Hbase Map/reduce-How to access individual columns of the table?

I have a table called User with two columns, one called visitorId and the other called friend which is a list of strings. I want to check whether the VisitorId is in the friendlist. Can anyone direct me as to how to access the table columns in a map function?
I'm not able to picture how data is output from a map function in hbase.
My code is as follows:
ublic class MapReduce {
static class Mapper1 extends TableMapper<ImmutableBytesWritable, Text> {
private int numRecords = 0;
private static final IntWritable one = new IntWritable(1);
private final IntWritable ONE = new IntWritable(1);
private Text text = new Text();
#Override
public void map(ImmutableBytesWritable row, Result values, Context context) throws IOException {
//What should i do here??
ImmutableBytesWritable userKey = new ImmutableBytesWritable(row.get(), 0, Bytes.SIZEOF_INT);
context.write(userkey,One);
}
//context.write(text, ONE);
} catch (InterruptedException e) {
throw new IOException(e);
}
}
}
public static void main(String[] args) throws Exception {
Configuration conf = HBaseConfiguration.create();
Job job = new Job(conf, "CheckVisitor");
job.setJarByClass(MapReduce.class);
Scan scan = new Scan();
Filter f = new RowFilter(CompareOp.EQUAL,new SubstringComparator("mId2"));
scan.setFilter(f);
scan.addFamily(Bytes.toBytes("visitor"));
scan.addFamily(Bytes.toBytes("friend"));
TableMapReduceUtil.initTableMapperJob("User", scan, Mapper1.class, ImmutableBytesWritable.class,Text.class, job);
}
}
So Result values instance would contain the full row from the scanner.

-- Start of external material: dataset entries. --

-- ==== Sys2Proof/Laws/Sound.lean ====
section
/-! SUPPORT. What a sound part gives at once: its six invariants, and the facts that statements about a program's course
take from them. -/

namespace Sys2Proof.Laws

open Sys2Proof.Machine
open Sys2Proof.Safety

theorem sound_grantsAgree {s : State} (h : Sound s) : GrantsAgree s := h.1
theorem sound_waterKept {s : State} (h : Sound s) : WaterKept s := h.2.1
theorem sound_floodHeld {s : State} (h : Sound s) : FloodHeld s := h.2.2.1
theorem sound_programKept {s : State} (h : Sound s) : ProgramKept s := h.2.2.2.1
theorem sound_sequencerKept {s : State} (h : Sound s) : SequencerKept s := h.2.2.2.2.1
theorem sound_dryingKept {s : State} (h : Sound s) : DryingKept s := h.2.2.2.2.2

theorem sound_no_report {s : State} (h : Sound s) : s.reports = [] := by
  obtain ⟨-, -, -, -, -, -, -, -, -, -, -, -, -, -, hr⟩ := sound_dryingKept h
  exact hr

theorem sound_fill_none {s : State} (h : Sound s) (hs : s.seq.state ≠ .running) : s.wpc.fill = none := by
  have hf := (sound_waterKept h).1
  simpa [runningIn, hs] using hf

theorem sound_extension_none {s : State} (h : Sound s) (hs : runningIn s .drain = false) : s.seq.extension = none := by
  have he := (sound_sequencerKept h).2.2.1
  simpa [hs] using he

theorem sound_not_awaited {s : State} (h : Sound s) (hs : runningIn s .dry = false) :
    s.ddu.awaited = false ∧ s.ddu.pendingStart = none := by
  obtain ⟨-, -, -, -, -, -, -, -, -, hp, ha, -⟩ := sound_dryingKept h
  exact ⟨by simpa [hs] using ha, by simpa [hs] using hp⟩

theorem sound_homings {s : State} (h : Sound s) (hs : s.part.state ≠ .starting) : s.part.homings = {} :=
  (sound_sequencerKept h).2.2.2.2.2.2.2 hs

end Sys2Proof.Laws
end

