theorem tidy_serveSetConfig (i : Byte) (v : Word) {s : State} (hs : Tidy s) : Tidy (serveSetConfig i v s).state := by
  simp only [serveSetConfig]
  split
  · exact hs
  · exact tidy_served (fun _ => hs) fun _ => tidy_served (fun _ => hs) fun _ => tidy_served (fun _ => hs) fun _ =>
      tidy_served (fun _ => tidy_settle _) fun ha => tidy_storeParam (by simpa using ha) _ hs

theorem tidy_serveSetMask (m : Triple) {s : State} (hs : Tidy s) : Tidy (serveSetMask m s).state :=
  ((Quiet.refl s).onLnk fun l => { l with
    mask := storedMask m, notices := s.lnk.notices.filter fun n => noticeEnabled (storedMask m) (noticeCode n.content) }).tidy
    hs

theorem tidy_serveShutdown (m : Byte) {s : State} (hs : Tidy s) : Tidy (serveShutdown m s).state := by
  unfold serveShutdown
  split
  · exact tidy_served (fun _ => hs) fun _ => tidy_settle _
  · exact tidy_settle _
  · exact hs

theorem tidy_serveResetUnit (u : Byte) {s : State} (hs : Tidy s) : Tidy (serveResetUnit u s).state := by
  unfold serveResetUnit
  split
  · exact hs
  · exact tidy_settle _
  · exact tidy_settle _
  · exact tidy_settle _
  · exact tidy_settle _
  · exact (Quiet.refl s).resetLink.tidy hs

theorem tidy_serveAcknowledge {s : State} (hs : Tidy s) : Tidy (serveAcknowledge s).state :=
  tidy_served (fun _ => tidy_served (fun _ => hs) fun _ => tidy_served (fun _ => tidy_settle _) fun _ =>
    tidy_served (fun _ => hs) fun _ => tidy_settle _) fun _ => hs

theorem tidy_onSeq {s : State} (hs : Tidy s) (f : Seq → Seq) (h1 : (f s.seq).state = s.seq.state := by rfl)
    (h2 : (f s.seq).sub = s.seq.sub := by rfl) (h3 : (f s.seq).permit = s.seq.permit := by rfl) : Tidy (onSeq f s) :=
  ((Quiet.refl s).onSeq f h1 h2 h3).tidy hs

theorem tidy_serveLoadPhase (i : Byte) (p : PhasePayload) {s : State} (hs : Tidy s) :
    Tidy (serveLoadPhase i p s).state := by
  simp only [serveLoadPhase]
  refine tidy_served (fun _ => hs) fun _ => tidy_served (fun _ => hs) fun _ => ?_
  split
  · exact hs
  · exact hs
  · exact tidy_served (fun _ => hs) fun _ => tidy_afterEdit (tidy_onSeq hs _)

theorem tidy_serveSetCount (c : Byte) {s : State} (hs : Tidy s) : Tidy (serveSetCount c s).state := by
  have hw : Tidy (writeCount c.toNat s) := tidy_onSeq hs _
  simp only [serveSetCount]
  refine tidy_served (fun _ => hs) fun _ => tidy_served (fun _ => hs) fun _ => tidy_served (fun _ =>
    tidy_served (fun _ => hs) fun _ => ?_) fun _ => hw
  split
  · exact hs
  · exact tidy_afterEdit hw

theorem tidy_serveClearProgram {s : State} (hs : Tidy s) : Tidy (serveClearProgram s).state :=
  tidy_served (fun _ => tidy_onSeq hs fun q => { q with table := Vector.replicate 12 none, count := 0 }) fun _ => hs

theorem tidy_serveStart {s : State} (hs : Tidy s) : Tidy (serveStart s).state := by
  refine tidy_served (fun _ => ?_) fun _ => hs
  split
  · exact hs
  · exact tidy_settle _

theorem tidy_setHold {s : State} (hs : Tidy s) (b : Bool) : Tidy (onSeq (fun q => { q with holdPending := b }) s) :=
  tidy_onSeq hs _

theorem tidy_serveHold {s : State} (hs : Tidy s) : Tidy (serveHold s).state := by
  unfold serveHold
  split
  case h_1 | h_2 | h_3 => exact tidy_setHold hs _
  all_goals exact hs

theorem tidy_serveContinue {s : State} (hs : Tidy s) : Tidy (serveContinue s).state := by
  unfold serveContinue
  split
  case h_1 => exact tidy_settle _
  case h_2 | h_3 | h_4 => exact tidy_served (fun _ => tidy_setHold hs _) fun _ => hs
  all_goals exact hs

theorem tidy_serveRegenerate (c : Byte) {s : State} (hs : Tidy s) : Tidy (serveRegenerate c s).state := by
  unfold serveRegenerate
  split
  · exact hs
  · split
    · exact tidy_settle _
    · exact tidy_served (fun _ => hs) fun _ => tidy_settle _
    all_goals exact hs

theorem tidy_serveRetire (c : Byte) {s : State} (hs : Tidy s) : Tidy (serveRetire c s).state := by
  unfold serveRetire
  split
  · exact hs
  · split
    case h_6 => exact hs
    all_goals exact tidy_settle _

theorem tidy_serveRestore (c : Byte) {s : State} (hs : Tidy s) : Tidy (serveRestore c s).state := by
  unfold serveRestore
  split
  · exact hs
  · split
    case h_1 | h_2 => exact tidy_settle _
    all_goals exact hs

theorem tidy_serveSetLevel (c : Byte) (l : Half) {s : State} (hs : Tidy s) : Tidy (serveSetLevel c l s).state := by
  unfold serveSetLevel
  split
  · exact hs
  · exact tidy_served (fun _ => (((Quiet.refl s).setLevel _ _).askWrite _).tidy hs) fun _ => hs

theorem tidy_servePrime (c n : Byte) {s : State} (hs : Tidy s) : Tidy (servePrime c n s).state := by
  unfold servePrime
  split
  · exact hs
  · exact tidy_served (fun _ => hs) fun _ => tidy_served (fun _ => hs) fun _ => tidy_served (fun _ => hs) fun _ =>
      tidy_served (fun _ => hs) fun _ => ((Quiet.refl s).joinQueue _ _ _ _).tidy hs

theorem tidy_serveOwner (r : Request) {s : State} (hs : Tidy s) : Tidy (serveOwner r s).state := by
  unfold serveOwner
  cases r with
  | identify => exact hs
  | linkEnable => exact tidy_serveLinkEnable hs
  | getStatus => exact hs
  | setConfig i v => exact tidy_serveSetConfig i v hs
  | getConfig i => simp only [serveGetConfig]; split <;> exact hs
  | setNoticeMask m => exact tidy_serveSetMask m hs
  | standby => exact tidy_served (fun _ => tidy_enterStandby hs) fun _ => hs
  | shutdown m => exact tidy_serveShutdown m hs
  | resetUnit u => exact tidy_serveResetUnit u hs
  | readFaultHistory => exact hs
  | acknowledgeFault => exact tidy_serveAcknowledge hs
  | loadPhase i p => exact tidy_serveLoadPhase i p hs
  | readPhase i => exact tidy_served (fun _ => hs) fun _ => hs
  | setPhaseCount n => exact tidy_serveSetCount n hs
  | clearProgram => exact tidy_serveClearProgram hs
  | startProgram => exact tidy_serveStart hs
  | hold => exact tidy_serveHold hs
  | continueProgram => exact tidy_serveContinue hs
  | abortProgram => exact tidy_served (fun _ => tidy_settle _) fun _ => hs
  | readColumn c => simp only [serveReadColumn]; split <;> exact hs
  | regenerate c => exact tidy_serveRegenerate c hs
  | retireColumn c => exact tidy_serveRetire c hs
  | restoreColumn c => exact tidy_serveRestore c hs
  | readReservoir c => simp only [serveReadReservoir]; split <;> exact hs
  | setReservoirLevel c l => exact tidy_serveSetLevel c l hs
  | primeChannel c n => exact tidy_servePrime c n hs

theorem tidy_examine (p : Parsed) {s : State} (hs : Tidy s) : Tidy (examine p s).state := by
  cases p with
  | unknownKind => exact hs
  | badLength => exact hs
  | request r => exact tidy_served (fun _ => hs) fun _ => tidy_served (fun _ => hs) fun _ => tidy_serveOwner r hs

/-! ## Frames and bytes -/

theorem tidy_goodFrame (k tag : Byte) (p : Parsed) {s : State} (hs : Tidy s) : Tidy (goodFrame k tag p s) := by
  have hf := (Quiet.refl s).frameEnds.tidy hs
  simp only [goodFrame]
  exact tidy_ite (fun _ => tidy_restartSilence (tidy_countGood hf)) fun _ => tidy_ite (fun _ => tidy_refuseBusy _ _ hf)
    fun _ => tidy_restartSilence ((quiet_takeRequest _ _ _ _).tidy (tidy_examine p (tidy_countGood hf)))

theorem tidy_receiveByte (b : Byte) {s : State} (hs : Tidy s) : Tidy (receiveByte b s) := by
  simp only [receiveByte]
  refine tidy_ite (fun _ => ?_) fun _ => tidy_ite (fun _ => tidy_markerByte hs) fun _ => hs
  split
  · exact ((Quiet.refl s).onLnk _).tidy hs
  · exact tidy_badFrame hs
  · exact tidy_goodFrame _ _ _ hs

theorem tidy_receiveBytes (l : List Byte) {s : State} (hs : Tidy s) : Tidy (receiveBytes l s) := by
  induction l generalizing s with
  | nil => exact hs
  | cons b l ih => exact ih (tidy_receiveByte b hs)

theorem tidy_finish {s : State} (hs : Tidy s) : Tidy (finish s) := (Quiet.refl s).finish.tidy hs

theorem tidy_transmitEnds {s : State} (hs : Tidy s) : Tidy (transmitEnds s) := by
  unfold transmitEnds
  split
  · exact hs
  all_goals exact ((Quiet.refl s).onLnk _).tidy hs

To get the appropriate columns from the Result I would do something like :-
VisitorIdVal = value.getColumnLatest(Bytes.toBytes(columnFamily1), Bytes.toBytes("VisitorId"))
friendlistVal = value.getColumnLatest(Bytes.toBytes(columnFamily2), Bytes.toBytes("friendlist"))
Here VisitorIdVal and friendlistVal are of the type keyValue http://archive.cloudera.com/cdh/3/hbase/apidocs/org/apache/hadoop/hbase/KeyValue.html, to get their values out you can do a Bytes.toString(VisitorIdVal.getValue())
Once you have extracted the values from columns you can check for "VisitorId" in "friendlist"